From: Steven Rostedt
Date: Fri Dec 15 2023 - 23:23:25 EST


From: "Steven Rostedt (Google)" <rostedt@xxxxxxxxxxx>

The ring buffer timestamps are synchronized by two timestamp placeholders.
One is the "before_stamp" and the other is the "write_stamp" (sometimes
referred to as the "after stamp" but only in the comments. These two
stamps are key to knowing how to handle nested events coming in with a
lockless system.

When moving across sub-buffers, the before stamp is updated but the write
stamp is not. There's an effort to put back the before stamp to something
that seems logical in case there's nested events. But as the current event
is about to cross sub-buffers, and so will any new nested event that happens,
updating the before stamp is useless, and could even introduce new race
conditions.

The first event on a sub-buffer simply uses the sub-buffer's timestamp
and keeps a "delta" of zero. The "before_stamp" and "write_stamp" are not
used in the algorithm in this case.
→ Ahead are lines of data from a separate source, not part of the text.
theorem stepEnd_of_step {s t : State} (h : step s = .next t) : StepEnd s t := by
  cases hm : s.illFormed with
  | true => simp [step, hm] at h
  | false =>
    by_cases hb : s.resetSeen = true → s.phase = .top ∨ s.phase = .halt
    · exact stepEnd_of_nextTransaction hm (fetch_nextTransaction hb) h
    · obtain ⟨hr, ht, hh⟩ : s.resetSeen = true ∧ s.phase ≠ .top ∧ s.phase ≠ .halt := by
        simpa using hb
      by_cases hp : s.phase = .classify
      · simp only [step, hm, Bool.false_eq_true, if_false, fetch_frame hr hp] at h
        split at h
        · exact .frame _ t hr hp h
        · exact .unfinished t hr ht hh h
      · have hf : fetch s = .unfinished := by
          unfold fetch
          cases hq : s.phase with
          | top | halt | classify => contradiction
          | adv | read | build | write | yield => simp [hr]
        simp only [step, hm, Bool.false_eq_true, if_false, hf] at h
        exact .unfinished t hr ht hh h

/-- Between transactions a step is idle or performs a command. -/
theorem step_keeps_inv {s t : State} (hi : Inv s) (h : step s = .next t) : Inv t := by
  cases stepEnd_of_step h with
  | idle => exact hi
  | command p rest i t hh hd he => exact (effect_of_exec he).inv (hi.latch p rest)
  | frame i t hr hp => rcases hi.atBoundary hr with h | h <;> simp [hp] at h
  | unfinished t hr ht hh => rcases hi.atBoundary hr with h | h <;> contradiction

/-! ### What a step keeps and what it only extends -/

/-- `t` may follow `s`: the parameters and a RESET once seen stay, the outputs grow at their end. -/
structure Extends (s t : State) : Prop where
  cfg : t.cfg = s.cfg
  resetSeen : s.resetSeen = true → t.resetSeen = true
  trace : s.trace <+: t.trace
  wire : s.wire <+: t.wire

theorem Extends.refl (s : State) : Extends s s :=
  ⟨rfl, id, List.prefix_rfl, List.prefix_rfl⟩

theorem Extends.trans {s t u : State} (h : Extends s t) (h' : Extends t u) : Extends s u :=
  ⟨h'.cfg.trans h.cfg, fun hr => h'.resetSeen (h.resetSeen hr), h.trace.trans h'.trace, h.wire.trans h'.wire⟩

theorem extends_goto (s : State) (p : Phase) : Extends s (s.goto p) :=
  ⟨rfl, id, List.prefix_rfl, List.prefix_rfl⟩

theorem extends_emit (s : State) (e : Event) : Extends s (s.emit e) :=
  ⟨rfl, id, List.prefix_append _ _, List.prefix_rfl⟩

theorem extends_setStatus (s : State) (c : Status) : Extends s (s.setStatus c) :=
  ⟨rfl, id, List.prefix_rfl, List.prefix_rfl⟩

theorem extends_raiseFatal (s : State) (c : Status) : Extends s (s.raiseFatal c) :=
  ⟨rfl, id, List.prefix_rfl, List.prefix_rfl⟩

theorem extends_loadRx (s : State) (b : List Byte) : Extends s (s.loadRx b) :=
  ⟨rfl, id, List.prefix_rfl, List.prefix_rfl⟩

theorem extends_loadTx (s : State) (f : Vector Byte 7) : Extends s (s.loadTx f) :=
  ⟨rfl, id, List.prefix_rfl, List.prefix_rfl⟩

theorem extends_deliver (s : State) (n used : Nat) : Extends s (s.deliver n used) :=
  ⟨rfl, id, List.prefix_rfl, List.prefix_append _ _⟩

theorem extends_latch (s : State) (p : Ports) (rest : List Ports) : Extends s (s.latch p rest) :=
  ⟨rfl, id, List.prefix_rfl, List.prefix_rfl⟩

theorem extends_advance (s : State) (now : Nat) : Extends s (s.advance now) := by
  obtain ⟨m, t, h⟩ := exists_advance_eq_setMeas s now
  rw [h]
  exact ⟨rfl, id, List.prefix_rfl, List.prefix_rfl⟩

theorem extends_phaseStep {s t : State} (h : phaseStep s = .next t) : Extends s t := by
  cases hp : s.phase with
  | top =>
    rcases phaseTop_cases (phaseStep_top hp ▸ h) with ⟨-, rfl⟩ | ⟨-, rfl⟩
    · exact (extends_setStatus _ _).trans (extends_goto _ _)
    · exact extends_goto _ _
  | adv =>
    obtain ⟨-, rfl⟩ := phaseAdv_eq_next (phaseStep_adv hp ▸ h)
    exact (extends_advance _ _).trans (extends_goto _ _)
  | read =>
    rcases phaseRead_cases (phaseStep_read hp ▸ h) with ⟨-, rfl⟩ | ⟨b, -, -, rfl⟩ | ⟨b, -, -, rfl⟩
    · exact (extends_emit _ _).trans (extends_raiseFatal _ _)
    · exact ((extends_emit _ _).trans (extends_loadRx _ b)).trans (extends_goto _ _)
    · exact ((extends_emit _ _).trans (extends_loadRx _ b)).trans (extends_goto _ _)
  | classify =>
    rcases phaseClassify_cases (phaseStep_classify hp ▸ h) with ⟨-, rfl⟩ | ⟨-, rfl⟩ <;> exact extends_goto _ _
  | build =>
    rw [phaseStep_build hp] at h
    cases h
    exact (extends_loadTx _ _).trans (extends_goto _ _)
  | write =>
    rcases phaseWrite_cases (phaseStep_write hp ▸ h) with ⟨-, rfl⟩ | ⟨-, rfl⟩
    · exact (((extends_emit _ _).trans (extends_deliver _ _ _)).trans (extends_emit _ _)).trans (extends_goto _ _)
    · exact ((extends_emit _ _).trans (extends_deliver _ _ _)).trans (extends_raiseFatal _ _)
  | yield =>
    rw [phaseStep_yield hp] at h
    cases h
    exact (extends_emit _ _).trans (extends_goto _ _)
  | halt =>
    simp only [phaseStep, hp] at h
    cases h
    exact .refl s

theorem extends_runPhases {k : Nat} {s t : State} (h : runPhases k s = .next t) : Extends s t := by
  induction k generalizing s with
  | zero =>
    cases h
    exact .refl _
  | succ k ih =>
    rw [runPhases] at h
    split at h
    · cases h
      exact .refl _
    · obtain ⟨u, hu, hrun⟩ := andThen_eq_next h
      exact (extends_phaseStep hu).trans (ih hrun)

theorem extends_exec {i : Instr} {s t : State} (h : exec i s = .next t) : Extends s t := by
  cases effect_of_exec h with
  | reset => exact ⟨rfl, fun _ => rfl, List.prefix_rfl, List.prefix_rfl⟩
  | crcInit | crcByte => exact ⟨rfl, id, List.prefix_rfl, List.prefix_rfl⟩
  | result => exact extends_emit _ _
  | advance => exact extends_advance _ _
  | iterate _ _ ht =>
    obtain ⟨-, ho⟩ := perform_eq_next h
    rw [if_pos ht] at ho
    obtain ⟨u, hu, hrun⟩ := andThen_eq_next ho
    exact (extends_phaseStep hu).trans (extends_runPhases hrun)
  | frameAnswered _ _ _ _ hp | frameWriteFailed _ _ _ _ hp =>
    obtain ⟨-, ho⟩ := perform_eq_next h
    rw [if_pos hp] at ho
    exact (extends_goto _ _).trans (extends_runPhases ho)

theorem extends_step {s t : State} (h : step s = .next t) : Extends s t := by
  cases stepEnd_of_step h with
  | idle => exact .refl s
  | command p rest i t _ _ he => exact (extends_latch s p rest).trans (extends_exec he)
  | frame i t _ _ he => exact extends_exec he
  | unfinished t _ _ _ he =>
    obtain ⟨-, ho⟩ := perform_eq_next he
    exact extends_runPhases ho

/-! ### When an instruction is refused -/

/-- Every instruction but RESET asks first whether the state accepts commands (R136). -/
theorem exec_of_refusal {i : Instr} {s : State} {r : Refusal} (hi : i ≠ .reset) (h : s.refusal = some r) :
    exec i s = .refused r := by
  have hperform (o : Out) : s.perform o = .refused r := by simp [State.perform, h]
  cases i with
  | reset => exact absurd rfl hi
  | crcInit | crcByte | crcRead | crc16 | advance | current | classify | build | iterate | rdIr0 =>
    exact hperform _

theorem exec_refused_of_not_accepting {i : Instr} {s : State} (hi : i ≠ .reset) (h : ¬ Accepting s) :
    ∃ r, exec i s = .refused r := by
  obtain ⟨r, hr⟩ := Option.ne_none_iff_exists'.1 (mt (refusal_eq_none_iff s).1 h)
  exact ⟨r, exec_of_refusal hi hr⟩

theorem not_accepting_of_halted {s : State} (h : s.phase = .halt ∨ s.status ≠ .run) : ¬ Accepting s := fun ha =>
  h.elim ha.notHalted (absurd ha.running)

theorem refusal_of_not_resetSeen {s : State} (h : s.resetSeen = false) : s.refusal = some .beforeReset :=
  if_pos h

theorem refusal_of_illFormed {s : State} (h : s.illFormed = true) : s.refusal = some .illFormedMeas := by
  obtain ⟨hr, -⟩ := (illFormed_iff s).1 h
  simp [State.refusal, hr, h]

theorem exec_of_illFormed {s : State} (h : s.illFormed = true) (i : Instr) : exec i s = .refused .illFormedMeas := by
  by_cases hi : i = .reset
  · subst hi
    exact if_pos h
  · exact exec_of_refusal hi (refusal_of_illFormed h)

/-- RESET in every legal state, by whether the time counter holds NOW (R150, D3). -/
theorem exec_reset {s : State} (hm : s.resetSeen = true → s.meas.toNat ≤ 2000) :
    exec .reset s =
      if timeFits s.cfg s.ports.now then .next (s.initialise s.ports.now) else .refused .timeWrap := by
  rw [exec, execReset, illFormed_eq_false hm, if_neg Bool.false_ne_true]

theorem accepting_initialise (s : State) (now : Nat) : Accepting (s.initialise now) :=
  ⟨rfl, by simp, rfl, by simp⟩

/-! ### The statements: the invariant and the writers -/

/-- Settles O48: `step_keeps_inv`. -/
theorem everyStepKeepsTheInvariant : Obligations.EveryStepKeepsTheInvariant :=
  fun _ _ => step_keeps_inv
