-- ==== Sys2Proof/Machine/Flags.lean ====
section
/-! DEFINITION. STATUS: the numbers of the result codes (60_exceptions.md R211), the 64-bit word the host reads
(10_state.md R29), and what each event does to its fields. -/

namespace Sys2Proof.Machine

/-- The number of a result code (60_exceptions.md R211). -/
def ErrCode.code : ErrCode → BitVec 8
  | .ok              => 0x00#8
  | .badMagic        => 0x01#8
  | .badVersion      => 0x02#8
  | .badFormat       => 0x03#8
  | .missingChunk    => 0x04#8
  | .corrupt         => 0x05#8
  | .inRange         => 0x06#8
  | .illegalCmd      => 0x10#8
  | .notParsed       => 0x11#8
  | .badChannels     => 0x12#8
  | .unalignedOffset => 0x13#8
  | .seekMismatch    => 0x14#8
  | .frameRange      => 0x15#8
  | .blockRange      => 0x16#8
  | .outRange        => 0x17#8
  | .badIndex        => 0x18#8
  | .badCount        => 0x19#8
  | .badChannel      => 0x1A#8

/-- STATUS as the host reads it: ERR in 7:0, BUSY 8, PARSED 9, ERR_SEEN 10, OVERRUN 11, the rest 0 (10_state.md R29). -/
def Status.word (st : Status) : Word64 :=
  0#52 ++ BitVec.ofBool st.overrun ++ BitVec.ofBool st.errSeen ++ BitVec.ofBool st.parsed ++ BitVec.ofBool st.busy
    ++ st.err.code

/-- Completion without an error (60_exceptions.md R210, `complete`). -/
def Status.completed (st : Status) : Status := { st with err := .ok, busy := false }

/-- Completion with error `e` (60_exceptions.md R210, `raise E`). -/
def Status.raised (e : ErrCode) (st : Status) : Status := { st with err := e, errSeen := true, busy := false }

/-- A PARSE that completes with an error also clears PARSED (40_container_parser.md R129). -/
def Status.parseFailed (st : Status) : Status := { st with parsed := false }

/-- A PARSE that completes OK sets PARSED (40_container_parser.md R128). -/
def Status.parseDone (st : Status) : Status := { st with parsed := true }

/-- A CMD write sets BUSY and leaves every other field (10_state.md R28). -/
def Status.started (st : Status) : Status := { st with busy := true }

/-- A dropped host write sets OVERRUN (10_state.md R26). -/
def Status.overran (st : Status) : Status := { st with overrun := true }

/-- STATUS after reset (70_reset_and_hazards.md R240). -/
def Status.zero : Status := { err := .ok, busy := false, parsed := false, errSeen := false, overrun := false }

end Sys2Proof.Machine
end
There's no reason to try to fix the
before_stamp when this happens.

As a bonus, it removes a cmpxchg() when crossing sub-buffers!

Link: https://lore.kernel.org/linux-trace-kernel/20231211114420.36dde01b@xxxxxxxxxxxxxxxxxx

Cc: stable@xxxxxxxxxxxxxxx
Cc: Mark Rutland <mark.rutland@xxxxxxx>
Cc: Mathieu Desnoyers <mathieu.desnoyers@xxxxxxxxxxxx>
Fixes: a389d86f7fd09 ("ring-buffer: Have nested events still record running time stamp")
Reviewed-by: Masami Hiramatsu (Google) <mhiramat@xxxxxxxxxx>
Signed-off-by: Steven Rostedt (Google) <rostedt@xxxxxxxxxxx>
---
kernel/trace/ring_buffer.c | 9 +--------
1 file changed, 1 insertion(+), 8 deletions(-)

diff --git a/kernel/trace/ring_buffer.c b/kernel/trace/ring_buffer.c
index dcd47895b424..c7abcc215fe2 100644
--- a/kernel/trace/ring_buffer.c
+++ b/kernel/trace/ring_buffer.c
@@ -3607,14 +3607,7 @@ __rb_reserve_next(struct ring_buffer_per_cpu *cpu_buffer,

/* See if we shot pass the end of this buffer page */
if (unlikely(write > BUF_PAGE_SIZE)) {
- /* before and after may now different, fix it up*/
- b_ok = rb_time_read(&cpu_buffer->before_stamp, &info->before);
- a_ok = rb_time_read(&cpu_buffer->write_stamp, &info->after);
- if (a_ok && b_ok && info->before != info->after)
- (void)rb_time_cmpxchg(&cpu_buffer->before_stamp,
- info->before, info->after);
- if (a_ok && b_ok)
- check_buffer(cpu_buffer, info, CHECK_FULL_PAGE);
+ check_buffer(cpu_buffer, info, CHECK_FULL_PAGE);
return rb_move_tail(cpu_buffer, tail, info);
}

--
2.42.0